-- ==== Sys2Proof/Laws/KeepsVector.lean ====
section
/-! SUPPORT. What the operations of Machine/Vector.lean keep (Laws/Keeps.lean). -/
namespace Sys2Proof.Machine
set_option Elab.async false

theorem State.vecSet_keeps {s0 s1 : State} {a1 a2 a3 a4} (hs1 : Keeps s0 s1) :
    Keeps s0 (State.vecSet s1 a1 a2 a3 a4) := by
  unfold State.vecSet
  exact State.updCore_keeps (by assumption)

theorem State.vecEsc_keeps {s0 s1 : State} {a1 a2 a3 a4} (hs1 : Keeps s0 s1) :
    Keeps s0 (State.vecEsc s1 a1 a2 a3 a4) := by
  unfold State.vecEsc
  exact State.updCore_keeps (by assumption)

theorem onVec_keeps {s0 : State} {a0 a1 a2 a3 a4} {s6 : State} {a6} (hs6 : Keeps s0 s6) (ha6 : ∀ y0 y1, Keeps s0 y0 → Keeps s0 (a6 y0 y1)) :
    KeepsN s0 (onVec a0 a1 a2 a3 a4 s6 a6) := by
  unfold onVec
  refine onInstr_keeps ?_ (fun _ _ _ => ?_)
  · assumption
  · refine keeps_ite ?_ ?_
    · refine State.worked_keeps ?_
      refine ha6 _ _ ?_
      exact State.goPc_keeps (by assumption)
    · assumption

theorem vec2_keeps {s0 : State} {a0 a1 a2 a3 a4 a5 a6} {s8 : State} {a8} (hs8 : Keeps s0 s8) :
    KeepsN s0 (vec2 a0 a1 a2 a3 a4 a5 a6 s8 a8) := by
  unfold vec2
  refine onVec_keeps ?_ (fun _ _ _ => ?_)
  · assumption
  · exact State.vecSet_keeps (by assumption)

theorem vec1_keeps {s0 : State} {a0 a1 a2 a3 a4 a5} {s7 : State} {a7} (hs7 : Keeps s0 s7) :
    KeepsN s0 (vec1 a0 a1 a2 a3 a4 a5 s7 a7) := by
  unfold vec1
  refine onVec_keeps ?_ (fun _ _ _ => ?_)
  · assumption
  · exact State.vecSet_keeps (by assumption)

theorem execVecFadd_keeps {s0 : State} {a0 a1 a2 a3 a4 a5} {s7 : State} (hs7 : Keeps s0 s7) :
    KeepsN s0 (execVecFadd a0 a1 a2 a3 a4 a5 s7) := by
  unfold execVecFadd
  exact vec2_keeps (by assumption)

theorem execVecFmul_keeps {s0 : State} {a0 a1 a2 a3 a4 a5} {s7 : State} (hs7 : Keeps s0 s7) :
    KeepsN s0 (execVecFmul a0 a1 a2 a3 a4 a5 s7) := by
  unfold execVecFmul
  exact vec2_keeps (by assumption)

theorem execVecFfma_keeps {s0 : State} {a0 a1 a2 a3 a4 a5 a6} {s8 : State} (hs8 : Keeps s0 s8) :
    KeepsN s0 (execVecFfma a0 a1 a2 a3 a4 a5 a6 s8) := by
  unfold execVecFfma
  refine onVec_keeps ?_ (fun _ _ _ => ?_)
  · assumption
  · exact State.vecSet_keeps (by assumption)

theorem execVecFmax_keeps {s0 : State} {a0 a1 a2 a3 a4 a5} {s7 : State} (hs7 : Keeps s0 s7) :
    KeepsN s0 (execVecFmax a0 a1 a2 a3 a4 a5 s7) := by
  unfold execVecFmax
  exact vec2_keeps (by assumption)

theorem execVecFmin_keeps {s0 : State} {a0 a1 a2 a3 a4 a5} {s7 : State} (hs7 : Keeps s0 s7) :
    KeepsN s0 (execVecFmin a0 a1 a2 a3 a4 a5 s7) := by
  unfold execVecFmin
  exact vec2_keeps (by assumption)

theorem execFcmp_keeps {s0 : State} {a0 a1 a2 a3 a4 a5} {s7 : State} (hs7 : Keeps s0 s7) :
    KeepsN s0 (execFcmp a0 a1 a2 a3 a4 a5 s7) := by
  unfold execFcmp
  exact vec2_keeps (by assumption)

theorem execIadd_keeps {s0 : State} {a0 a1 a2 a3 a4 a5} {s7 : State} (hs7 : Keeps s0 s7) :
    KeepsN s0 (execIadd a0 a1 a2 a3 a4 a5 s7) := by
  unfold execIadd
  exact vec2_keeps (by assumption)

theorem execImul_keeps {s0 : State} {a0 a1 a2 a3 a4 a5} {s7 : State} (hs7 : Keeps s0 s7) :
    KeepsN s0 (execImul a0 a1 a2 a3 a4 a5 s7) := by
  unfold execImul
  exact vec2_keeps (by assumption)

theorem execIshl_keeps {s0 : State} {a0 a1 a2 a3 a4 a5} {s7 : State} (hs7 : Keeps s0 s7) :
    KeepsN s0 (execIshl a0 a1 a2 a3 a4 a5 s7) := by
  unfold execIshl
  exact vec2_keeps (by assumption)

theorem execIshr_keeps {s0 : State} {a0 a1 a2 a3 a4 a5} {s7 : State} (hs7 : Keeps s0 s7) :
    KeepsN s0 (execIshr a0 a1 a2 a3 a4 a5 s7) := by
  unfold execIshr
  exact vec2_keeps (by assumption)

theorem execIand_keeps {s0 : State} {a0 a1 a2 a3 a4 a5} {s7 : State} (hs7 : Keeps s0 s7) :
    KeepsN s0 (execIand a0 a1 a2 a3 a4 a5 s7) := by
  unfold execIand
  exact vec2_keeps (by assumption)

theorem execIor_keeps {s0 : State} {a0 a1 a2 a3 a4 a5} {s7 : State} (hs7 : Keeps s0 s7) :
    KeepsN s0 (execIor a0 a1 a2 a3 a4 a5 s7) := by
  unfold execIor
  exact vec2_keeps (by assumption)

theorem execIxor_keeps {s0 : State} {a0 a1 a2 a3 a4 a5} {s7 : State} (hs7 : Keeps s0 s7) :
    KeepsN s0 (execIxor a0 a1 a2 a3 a4 a5 s7) := by
  unfold execIxor
  exact vec2_keeps (by assumption)

theorem execIcmp_keeps {s0 : State} {a0 a1 a2 a3 a4 a5} {s7 : State} (hs7 : Keeps s0 s7) :
    KeepsN s0 (execIcmp a0 a1 a2 a3 a4 a5 s7) := by
  unfold execIcmp
  exact vec2_keeps (by assumption)

theorem execIclamp_keeps {s0 : State} {a0 a1 a2 a3 a4 a5 a6} {s8 : State} (hs8 : Keeps s0 s8) :
    KeepsN s0 (execIclamp a0 a1 a2 a3 a4 a5 a6 s8) := by
  unfold execIclamp
  refine onVec_keeps ?_ (fun _ _ _ => ?_)
  · assumption
  · exact State.vecSet_keeps (by assumption)

theorem execRescale_keeps {s0 : State} {a0 a1 a2 a3 a4 a5 a6} {s8 : State} (hs8 : Keeps s0 s8) :
    KeepsN s0 (execRescale a0 a1 a2 a3 a4 a5 a6 s8) := by
  unfold execRescale
  refine onVec_keeps ?_ (fun _ _ _ => ?_)
  · assumption
  · split
    · extract_lets -merge -underBinder +onlyGivenNames x1 x2
      clear_value x1
      have hx2 : Keeps s0 x2 := by
        subst x2
        exact State.count_keeps (by assumption)
      clear_value x2
      exact State.vecEsc_keeps (State.vecSet_keeps (by assumption))
    · exact State.finish_keeps (by assumption)
    · exact State.finish_keeps (by assumption)

theorem execCvt_keeps {s0 : State} {a0 a1 a2 a3 a4 a5} {s7 : State} (hs7 : Keeps s0 s7) :
    KeepsN s0 (execCvt a0 a1 a2 a3 a4 a5 s7) := by
  unfold execCvt
  refine onVec_keeps ?_ (fun _ _ _ => ?_)
  · assumption
  · split
    · extract_lets -merge -underBinder +onlyGivenNames x1
      clear_value x1
      exact State.vecEsc_keeps (State.vecSet_keeps (State.count_keeps (by assumption)))
    · exact State.finish_keeps (by assumption)

theorem execExp_keeps {s0 : State} {a0 a1 a2 a3 a4} {s6 : State} (hs6 : Keeps s0 s6) :
    KeepsN s0 (execExp a0 a1 a2 a3 a4 s6) := by
  unfold execExp
  exact vec1_keeps (by assumption)

theorem execVecRecip_keeps {s0 : State} {a0 a1 a2 a3 a4} {s6 : State} (hs6 : Keeps s0 s6) :
    KeepsN s0 (execVecRecip a0 a1 a2 a3 a4 s6) := by
  unfold execVecRecip
  exact vec1_keeps (by assumption)

theorem execVecRsqrt_keeps {s0 : State} {a0 a1 a2 a3 a4} {s6 : State} (hs6 : Keeps s0 s6) :
    KeepsN s0 (execVecRsqrt a0 a1 a2 a3 a4 s6) := by
  unfold execVecRsqrt
  exact vec1_keeps (by assumption)

theorem execSigm_keeps {s0 : State} {a0 a1 a2 a3 a4} {s6 : State} (hs6 : Keeps s0 s6) :
    KeepsN s0 (execSigm a0 a1 a2 a3 a4 s6) := by
  unfold execSigm
  exact vec1_keeps (by assumption)

theorem execVecTanh_keeps {s0 : State} {a0 a1 a2 a3 a4} {s6 : State} (hs6 : Keeps s0 s6) :
    KeepsN s0 (execVecTanh a0 a1 a2 a3 a4 s6) := by
  unfold execVecTanh
  exact vec1_keeps (by assumption)

theorem execVld_keeps {s0 : State} {a0 a1 a2 a3 a4 a5} {s7 : State} (hs7 : Keeps s0 s7) :
    KeepsN s0 (execVld a0 a1 a2 a3 a4 a5 s7) := by
  unfold execVld
  refine onVec_keeps ?_ (fun _ _ _ => ?_)
  · assumption
  · split
    · exact State.finish_keeps (by assumption)
    · refine keeps_ite ?_ ?_
      · exact State.finish_keeps (by assumption)
      · extract_lets -merge -underBinder +onlyGivenNames x1
        have hx1 : Keeps s0 x1 := by
          subst x1
          exact State.csReads_keeps (by assumption)
        clear_value x1
        refine keeps_ite ?_ ?_
        · assumption
        · split
          · refine KeepsL.of_eq (a := s0) (by assumption) ?_ (fun _ => ?_)
            · exact State.mixView_keeps (by assumption)
            exact State.vecSet_keeps (State.mixBack_keeps (by assumption))

theorem execVst_keeps {s0 : State} {a0 a1 a2 a3 a4 a5} {s7 : State} (hs7 : Keeps s0 s7) :
    KeepsN s0 (execVst a0 a1 a2 a3 a4 a5 s7) := by
  unfold execVst
  refine onVec_keeps ?_ (fun _ _ _ => ?_)
  · assumption
  · split
    · exact State.finish_keeps (by assumption)
    · refine keeps_ite ?_ ?_
      · exact State.finish_keeps (by assumption)
      · extract_lets -merge -underBinder +onlyGivenNames x1 x2
        clear_value x1
        have hx2 : Keeps s0 x2 := by
          subst x2
          exact State.count_keeps (by assumption)
        clear_value x2
        refine State.each_keeps ?_ (fun _ _ _ => ?_)
        · assumption
        · extract_lets -merge -underBinder +onlyGivenNames x3
          clear_value x3
          split
          · exact State.putElem_keeps (by assumption)
          · extract_lets -merge -underBinder +onlyGivenNames x4 x5
            clear_value x4 x5
            refine keeps_ite ?_ ?_
            · exact State.sideAdd_keeps (State.putElem_keeps (by assumption))
            · exact State.putElem_keeps (State.count_keeps (by assumption))

theorem execVbcast_keeps {s0 : State} {a0 a1 a2 a3 a4} {s6 : State} (hs6 : Keeps s0 s6) :
    KeepsN s0 (execVbcast a0 a1 a2 a3 a4 s6) := by
  unfold execVbcast
  refine onVec_keeps ?_ (fun _ _ _ => ?_)
  · assumption
  · exact State.vecSet_keeps (by assumption)

theorem execVrmax_keeps {s0 : State} {a0 a1 a2 a3 a4} {s6 : State} (hs6 : Keeps s0 s6) :
    KeepsN s0 (execVrmax a0 a1 a2 a3 a4 s6) := by
  unfold execVrmax
  refine onVec_keeps ?_ (fun _ _ _ => ?_)
  · assumption
  · exact State.vecSet_keeps (by assumption)

theorem execVrsum_keeps {s0 : State} {a0 a1 a2 a3 a4} {s6 : State} (hs6 : Keeps s0 s6) :
    KeepsN s0 (execVrsum a0 a1 a2 a3 a4 s6) := by
  unfold execVrsum
  refine onVec_keeps ?_ (fun _ _ _ => ?_)
  · assumption
  · exact State.vecSet_keeps (by assumption)

theorem execIlane_keeps {s0 : State} {a0 a1 a2 a3} {s5 : State} (hs5 : Keeps s0 s5) :
    KeepsN s0 (execIlane a0 a1 a2 a3 s5) := by
  unfold execIlane
  refine onVec_keeps ?_ (fun _ _ _ => ?_)
  · assumption
  · exact State.vecSet_keeps (by assumption)

end Sys2Proof.Machine
end

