theorem State.rulePlace_keeps {s0 s1 : State} {a1} (hs1 : Keeps s0 s1) :
    Keeps s0 (State.rulePlace s1 a1) := by
  unfold State.rulePlace
  refine keeps_ite ?_ ?_
  · refine State.updPlumb_keeps ?_ ?_
    · assumption
    · first | exact fun _ h => h | (intro _ h; split <;> exact h) | (intro _ h; simp_all [Plumb.Sized, lmod])
  · refine keeps_ite ?_ ?_
    · refine State.updPlumb_keeps ?_ ?_
      · assumption
      · first | exact fun _ h => h | (intro _ h; split <;> exact h) | (intro _ h; simp_all [Plumb.Sized, lmod])
    · exact State.ruleSwitch_keeps (by assumption)

theorem State.updVerdict_keeps {s0 s1 : State} {a1 a2} (hs1 : Keeps s0 s1) :
    Keeps s0 (State.updVerdict s1 a1 a2) := by
  unfold State.updVerdict
  refine keeps_ite ?_ ?_
  · refine State.updPlumb_keeps ?_ ?_
    · assumption
    · first | exact fun _ h => h | (intro _ h; split <;> exact h) | (intro _ h; simp_all [Plumb.Sized, lmod])
  · assumption

theorem State.noteCode_keeps {s0 s1 : State} {a1} (hs1 : Keeps s0 s1) :
    Keeps s0 (State.noteCode s1 a1) := by
  unfold State.noteCode
  extract_lets -merge -underBinder +onlyGivenNames x1 x2
  clear_value x1
  have hx2 : Keeps s0 x2 := by
    subst x2
    exact State.raise_keeps (by assumption)
  clear_value x2
  refine keeps_ite ?_ ?_
  · assumption
  · exact State.log_keeps (by assumption)

theorem State.ruleExec_keeps {s0 s1 : State} {a1} (hs1 : Keeps s0 s1) :
    Keeps s0 (State.ruleExec s1 a1) := by
  unfold State.ruleExec
  extract_lets -merge -underBinder +onlyGivenNames x1
  clear_value x1
  refine keeps_ite ?_ ?_
  · assumption
  · refine keeps_ite ?_ ?_
    · refine State.updPlumb_keeps ?_ ?_
      · assumption
      · first | exact fun _ h => h | (intro _ h; split <;> exact h) | (intro _ h; simp_all [Plumb.Sized, lmod])
    · extract_lets -merge -underBinder +onlyGivenNames x2 x3 x4
      clear_value x2 x3
      have hx4 : ∀ y0, Keeps s0 (x4 y0) := by
        subst x4
        intro y0
        refine State.updPlumb_keeps ?_ ?_
        · assumption
        · first | exact fun _ h => h | (intro _ h; split <;> exact h) | (intro _ h; simp_all [Plumb.Sized, lmod])
      clear_value x4
      extract_lets -merge -underBinder +onlyGivenNames x5
      clear_value x5
      split
      · refine State.updPlumb_keeps ?_ ?_
        · assumption
        · first | exact fun _ h => h | (intro _ h; split <;> exact h) | (intro _ h; simp_all [Plumb.Sized, lmod])
      · refine hx4 _
      · refine hx4 _
      · refine hx4 _
      · refine hx4 _
      · refine hx4 _
      · refine hx4 _
      · refine hx4 _
      · refine hx4 _
      · refine hx4 _
      · refine hx4 _
      · refine hx4 _
      · refine hx4 _
      · refine hx4 _
      · refine hx4 _
      · refine hx4 _
      · refine hx4 _
      · refine hx4 _
      · refine hx4 _
      · refine hx4 _
      · refine keeps_ite ?_ ?_
        · refine State.updPlumb_keeps ?_ ?_
          · assumption
          · first | exact fun _ h => h | (intro _ h; split <;> exact h) | (intro _ h; simp_all [Plumb.Sized, lmod])
        · assumption
      · exact State.updVerdict_keeps (by assumption)
      · exact State.updVerdict_keeps (by assumption)
      · refine keeps_ite ?_ ?_
        · exact State.updVerdict_keeps (by assumption)
        · assumption
      · refine State.updPlumb_keeps ?_ ?_
        · assumption
        · first | exact fun _ h => h | (intro _ h; split <;> exact h) | (intro _ h; simp_all [Plumb.Sized, lmod])
      · exact State.noteCode_keeps (by assumption)
      · assumption
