theorem execTimeRead_keeps {s0 : State} {a0} {s2 : State} (hs2 : Keeps s0 s2) :
    KeepsN s0 (execTimeRead a0 s2) := by
  unfold execTimeRead
  exact State.host_keeps (by assumption)

theorem execRuleLoad_keeps {s0 : State} {a0 a1 a2} {s4 : State} (hs4 : Keeps s0 s4) :
    KeepsN s0 (execRuleLoad a0 a1 a2 s4) := by
  unfold execRuleLoad
  exact State.host_keeps (by assumption)

theorem execSafetyStatus_keeps {s0 : State} {a0} {s2 : State} (hs2 : Keeps s0 s2) :
    KeepsN s0 (execSafetyStatus a0 s2) := by
  unfold execSafetyStatus
  exact State.host_keeps (by assumption)

theorem execBudgetSet_keeps {s0 : State} {a0 a1 a2} {s4 : State} (hs4 : Keeps s0 s4) :
    KeepsN s0 (execBudgetSet a0 a1 a2 s4) := by
  unfold execBudgetSet
  exact State.host_keeps (by assumption)

theorem execPowerState_keeps {s0 : State} {a0 a1} {s3 : State} (hs3 : Keeps s0 s3) :
    KeepsN s0 (execPowerState a0 a1 s3) := by
  unfold execPowerState
  exact State.host_keeps (by assumption)

theorem execAccountRead_keeps {s0 : State} {a0 a1 a2} {s4 : State} (hs4 : Keeps s0 s4) :
    KeepsN s0 (execAccountRead a0 a1 a2 s4) := by
  unfold execAccountRead
  exact State.host_keeps (by assumption)

theorem execAttest_keeps {s0 : State} {a0 a1} {s3 : State} (hs3 : Keeps s0 s3) :
    KeepsN s0 (execAttest a0 a1 s3) := by
  unfold execAttest
  exact State.host_keeps (by assumption)

theorem execKeyInfo_keeps {s0 : State} {a0} {s2 : State} (hs2 : Keeps s0 s2) :
    KeepsN s0 (execKeyInfo a0 s2) := by
  unfold execKeyInfo
  exact State.host_keeps (by assumption)

theorem execOwnerKeySet_keeps {s0 : State} {a0 a1 a2 a3} {s5 : State} (hs5 : Keeps s0 s5) :
    KeepsN s0 (execOwnerKeySet a0 a1 a2 a3 s5) := by
  unfold execOwnerKeySet
  exact State.host_keeps (by assumption)

theorem execOwnerKeyRevoke_keeps {s0 : State} {a0 a1 a2} {s4 : State} (hs4 : Keeps s0 s4) :
    KeepsN s0 (execOwnerKeyRevoke a0 a1 a2 s4) := by
  unfold execOwnerKeyRevoke
  exact State.host_keeps (by assumption)

theorem execTestMode_keeps {s0 : State} {a0 a1 a2} {s4 : State} (hs4 : Keeps s0 s4) :
    KeepsN s0 (execTestMode a0 a1 a2 s4) := by
  unfold execTestMode
  exact State.host_keeps (by assumption)

theorem State.regCmd_keeps {s0 s1 : State} {a1 a2 a3} (hs1 : Keeps s0 s1) :
    KeepsN s0 (State.regCmd s1 a1 a2 a3) := by
  unfold State.regCmd
  exact State.host_keeps (by assumption)

theorem execSnapshotRead_keeps {s0 : State} {a0 a1} {s3 : State} (hs3 : Keeps s0 s3) :
    KeepsN s0 (execSnapshotRead a0 a1 s3) := by
  unfold execSnapshotRead
  exact State.host_keeps (by assumption)

theorem execSnapshotConsume_keeps {s0 : State} {a0 a1} {s3 : State} (hs3 : Keeps s0 s3) :
    KeepsN s0 (execSnapshotConsume a0 a1 s3) := by
  unfold execSnapshotConsume
  exact State.host_keeps (by assumption)

theorem execCapturePop_keeps {s0 : State} {a0 a1} {s3 : State} (hs3 : Keeps s0 s3) :
    KeepsN s0 (execCapturePop a0 a1 s3) := by
  unfold execCapturePop
  exact State.host_keeps (by assumption)

theorem execAcqStart_keeps {s0 : State} {a0} {s2 : State} (hs2 : Keeps s0 s2) :
    KeepsN s0 (execAcqStart a0 s2) := by
  unfold execAcqStart
  exact State.host_keeps (by assumption)

theorem execAcqStop_keeps {s0 : State} {a0} {s2 : State} (hs2 : Keeps s0 s2) :
    KeepsN s0 (execAcqStop a0 s2) := by
  unfold execAcqStop
  exact State.host_keeps (by assumption)

theorem execServoEnSet_keeps {s0 : State} {a0} {s2 : State} (hs2 : Keeps s0 s2) :
    KeepsN s0 (execServoEnSet a0 s2) := by
  unfold execServoEnSet
  exact State.host_keeps (by assumption)

theorem execServoEnClear_keeps {s0 : State} {a0} {s2 : State} (hs2 : Keeps s0 s2) :
    KeepsN s0 (execServoEnClear a0 s2) := by
  unfold execServoEnClear
  exact State.host_keeps (by assumption)

theorem execClearFaultA_keeps {s0 : State} {a0} {s2 : State} (hs2 : Keeps s0 s2) :
    KeepsN s0 (execClearFaultA a0 s2) := by
  unfold execClearFaultA
  exact State.regCmd_keeps (by assumption)

theorem execClearFaultB_keeps {s0 : State} {a0} {s2 : State} (hs2 : Keeps s0 s2) :
    KeepsN s0 (execClearFaultB a0 s2) := by
  unfold execClearFaultB
  exact State.regCmd_keeps (by assumption)

theorem execResync_keeps {s0 : State} {a0} {s2 : State} (hs2 : Keeps s0 s2) :
    KeepsN s0 (execResync a0 s2) := by
  unfold execResync
  exact State.regCmd_keeps (by assumption)

theorem execLoadSp_keeps {s0 : State} {a0} {s2 : State} (hs2 : Keeps s0 s2) :
    KeepsN s0 (execLoadSp a0 s2) := by
  unfold execLoadSp
  exact State.regCmd_keeps (by assumption)

theorem execRelocate_keeps {s0 : State} {a0} {s2 : State} (hs2 : Keeps s0 s2) :
    KeepsN s0 (execRelocate a0 s2) := by
  unfold execRelocate
  exact State.regCmd_keeps (by assumption)

theorem execCoilMark_keeps {s0 : State} {a0} {s2 : State} (hs2 : Keeps s0 s2) :
    KeepsN s0 (execCoilMark a0 s2) := by
  unfold execCoilMark
  exact State.regCmd_keeps (by assumption)

theorem execRetireCore_keeps {s0 : State} {a0 a1 a2} {s4 : State} (hs4 : Keeps s0 s4) :
    KeepsN s0 (execRetireCore a0 a1 a2 s4) := by
  unfold execRetireCore
  exact State.regCmd_keeps (by assumption)

theorem execFabricClearCounters_keeps {s0 : State} {a0 a1} {s3 : State} (hs3 : Keeps s0 s3) :
    KeepsN s0 (execFabricClearCounters a0 a1 s3) := by
  unfold execFabricClearCounters
  exact State.regCmd_keeps (by assumption)

theorem execResetCtx_keeps {s0 : State} {a0 a1 a2} {s4 : State} (hs4 : Keeps s0 s4) :
    KeepsN s0 (execResetCtx a0 a1 a2 s4) := by
  unfold execResetCtx
  exact State.regCmd_keeps (by assumption)

theorem execPin_keeps {s0 : State} {a0 a1 a2} {s4 : State} (hs4 : Keeps s0 s4) :
    KeepsN s0 (execPin a0 a1 a2 s4) := by
  unfold execPin
  exact State.regCmd_keeps (by assumption)

theorem execUnpin_keeps {s0 : State} {a0 a1 a2} {s4 : State} (hs4 : Keeps s0 s4) :
    KeepsN s0 (execUnpin a0 a1 a2 s4) := by
  unfold execUnpin
  exact State.regCmd_keeps (by assumption)

theorem execEvict_keeps {s0 : State} {a0 a1 a2} {s4 : State} (hs4 : Keeps s0 s4) :
    KeepsN s0 (execEvict a0 a1 a2 s4) := by
  unfold execEvict
  exact State.regCmd_keeps (by assumption)

theorem execStreamClearCounters_keeps {s0 : State} {a0 a1} {s3 : State} (hs3 : Keeps s0 s3) :
    KeepsN s0 (execStreamClearCounters a0 a1 s3) := by
  unfold execStreamClearCounters
  exact State.regCmd_keeps (by assumption)

theorem execStreamCtxSel_keeps {s0 : State} {a0 a1 a2} {s4 : State} (hs4 : Keeps s0 s4) :
    KeepsN s0 (execStreamCtxSel a0 a1 a2 s4) := by
  unfold execStreamCtxSel
  exact State.regCmd_keeps (by assumption)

====

#### What you should do:
Once you find the line containing "unfold execVecFmul", stop: reproduce exactly that line and every line of the data before it, and nothing else.

#### Response to the task:
-- ==== Sys2Proof/Laws/KeepsVector.lean ====
section
/-! SUPPORT. What the operations of Machine/Vector.lean keep (Laws/Keeps.lean). -/
namespace Sys2Proof.Machine
set_option Elab.async false

theorem State.vecSet_keeps {s0 s1 : State} {a1 a2 a3 a4} (hs1 : Keeps s0 s1) :
    Keeps s0 (State.vecSet s1 a1 a2 a3 a4) := by
  unfold State.vecSet
  exact State.updCore_keeps (by assumption)

theorem State.vecEsc_keeps {s0 s1 : State} {a1 a2 a3 a4} (hs1 : Keeps s0 s1) :
    Keeps s0 (State.vecEsc s1 a1 a2 a3 a4) := by
  unfold State.vecEsc
  exact State.updCore_keeps (by assumption)

theorem onVec_keeps {s0 : State} {a0 a1 a2 a3 a4} {s6 : State} {a6} (hs6 : Keeps s0 s6) (ha6 : ∀ y0 y1, Keeps s0 y0 → Keeps s0 (a6 y0 y1)) :
    KeepsN s0 (onVec a0 a1 a2 a3 a4 s6 a6) := by
  unfold onVec
  refine onInstr_keeps ?_ (fun _ _ _ => ?_)
  · assumption
  · refine keeps_ite ?_ ?_
    · refine State.worked_keeps ?_
      refine ha6 _ _ ?_
      exact State.goPc_keeps (by assumption)
    · assumption

theorem vec2_keeps {s0 : State} {a0 a1 a2 a3 a4 a5 a6} {s8 : State} {a8} (hs8 : Keeps s0 s8) :
    KeepsN s0 (vec2 a0 a1 a2 a3 a4 a5 a6 s8 a8) := by
  unfold vec2
  refine onVec_keeps ?_ (fun _ _ _ => ?_)
  · assumption
  · exact State.vecSet_keeps (by assumption)

theorem vec1_keeps {s0 : State} {a0 a1 a2 a3 a4 a5} {s7 : State} {a7} (hs7 : Keeps s0 s7) :
    KeepsN s0 (vec1 a0 a1 a2 a3 a4 a5 s7 a7) := by
  unfold vec1
  refine onVec_keeps ?_ (fun _ _ _ => ?_)
  · assumption
  · exact State.vecSet_keeps (by assumption)

theorem execVecFadd_keeps {s0 : State} {a0 a1 a2 a3 a4 a5} {s7 : State} (hs7 : Keeps s0 s7) :
    KeepsN s0 (execVecFadd a0 a1 a2 a3 a4 a5 s7) := by
  unfold execVecFadd
  exact vec2_keeps (by assumption)

theorem execVecFmul_keeps {s0 : State} {a0 a1 a2 a3 a4 a5} {s7 : State} (hs7 : Keeps s0 s7) :
    KeepsN s0 (execVecFmul a0 a1 a2 a3 a4 a5 s7) := by
  unfold execVecFmul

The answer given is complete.